Капитан Быстрова (Рышков) - страница 39

«Звено старшего лейтенанта Осадчего, целы все», — прошептал Кузьмин. Теперь и без того малая надежда становилась еще меньше.

Вторым пришло звено капитана Волкова. Один самолет этого звена сел в стороне. Он не мог выпустить шасси. Пришлось сесть «на брюхо» поодаль от взлетно-посадочной полосы. Санитарная машина помчалась туда, но пилот встретил ее приветственным жестом, выскочив из кабины целым и невредимым.

Затем показался один самолет третьего, последнего звена. Он отстал, позже всех выйдя из боя.

«Кого же нет?» — спрашивал себя Кузьмин, стоя все так же, вцепившись пальцами в звенья маскировочной сетки. Он не заметил, как к нему подошел Дубенко и молча обнял за плечи.

— Крепись, Тихон, — задушевно произнес он, пристально глядя на друга. — Крепись! Видишь, осиротело наше звено…

Кузьмин обладал удивительной способностью издали по какому-то одному ему известному признаку опознавать принадлежность машины, и «як» только еще заходил на посадку, когда он сообщил:

— Машина лейтенанта Мегрелишвили.

Эти слова прозвучали приговором Никитину и Быстровой. Лицо Кузьмина подернулось тенью. Руки отпустили сетку и конвульсивно вцепились в плечи Дубенко. Кузьмина трясло как в лихорадке.

Дубенко, видя, как тяжело другу, крепче обнял его, прижал к себе:

— Не надо, Тихон. Успокойся… Эх!.. Им жить бы да жить!..

К самолету Мегрелишвили несся по полю вездеход со Смирновым и Станицыным. За автомобилем торопился на мотоциклете посыльный штаба, чтобы вручить Смирнову только что полученную копию радиограммы Сазонова с припиской генерала: «Вечная слава доблестному герою, капитану Никитину. Горжусь боевым мужеством и летным мастерством капитана Быстровой. Немедленная отправка ее в госпиталь обеспечена. Головин».

16

Быстрову поместили в госпиталь, расположенный близ центра города, в просторном здании школы.

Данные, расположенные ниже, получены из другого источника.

-- ==== Sys2Proof/Machine/Dispatch.lean ====
section
/-!
DEFINITION. The dispatch of a command to its meaning: one arm per constructor of `Instr`.
-/
namespace Sys2Proof.Machine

Около двух недель Наташа была в очень тяжелом состоянии. Ее изнуряли высокая температура и головные боли. Только в конце января она почувствовала некоторое облегчение. Слабая, осунувшаяся, с запавшими глазами, с заострившимся носом и туго забинтованной головой, Быстрова своим печальным видом наводила тоску и уныние на лечащего врача Бокерия и на соседок по палате.

Когда миновал самый трудный период болезни и дело пошло на поправку, Наташа все чаще и упорнее стала думать о последних событиях: боевом вылете, ранении, таране, аварии самолета и своем спасении. Напрягая память, она силилась вспомнить мельчайшие подробности того злополучного дня, но, несмотря на усилия, не могла этого сделать. Обморочное состояние при ранении и потеря сознания совершенно вычеркнули из памяти многие детали, и в воспоминаниях оставались глубокие провалы. Это беспокоило и угнетало Наташу, словно все то, что не вспомнилось, как раз и было самым главным, решающим и утраченным, как ей казалось, навсегда.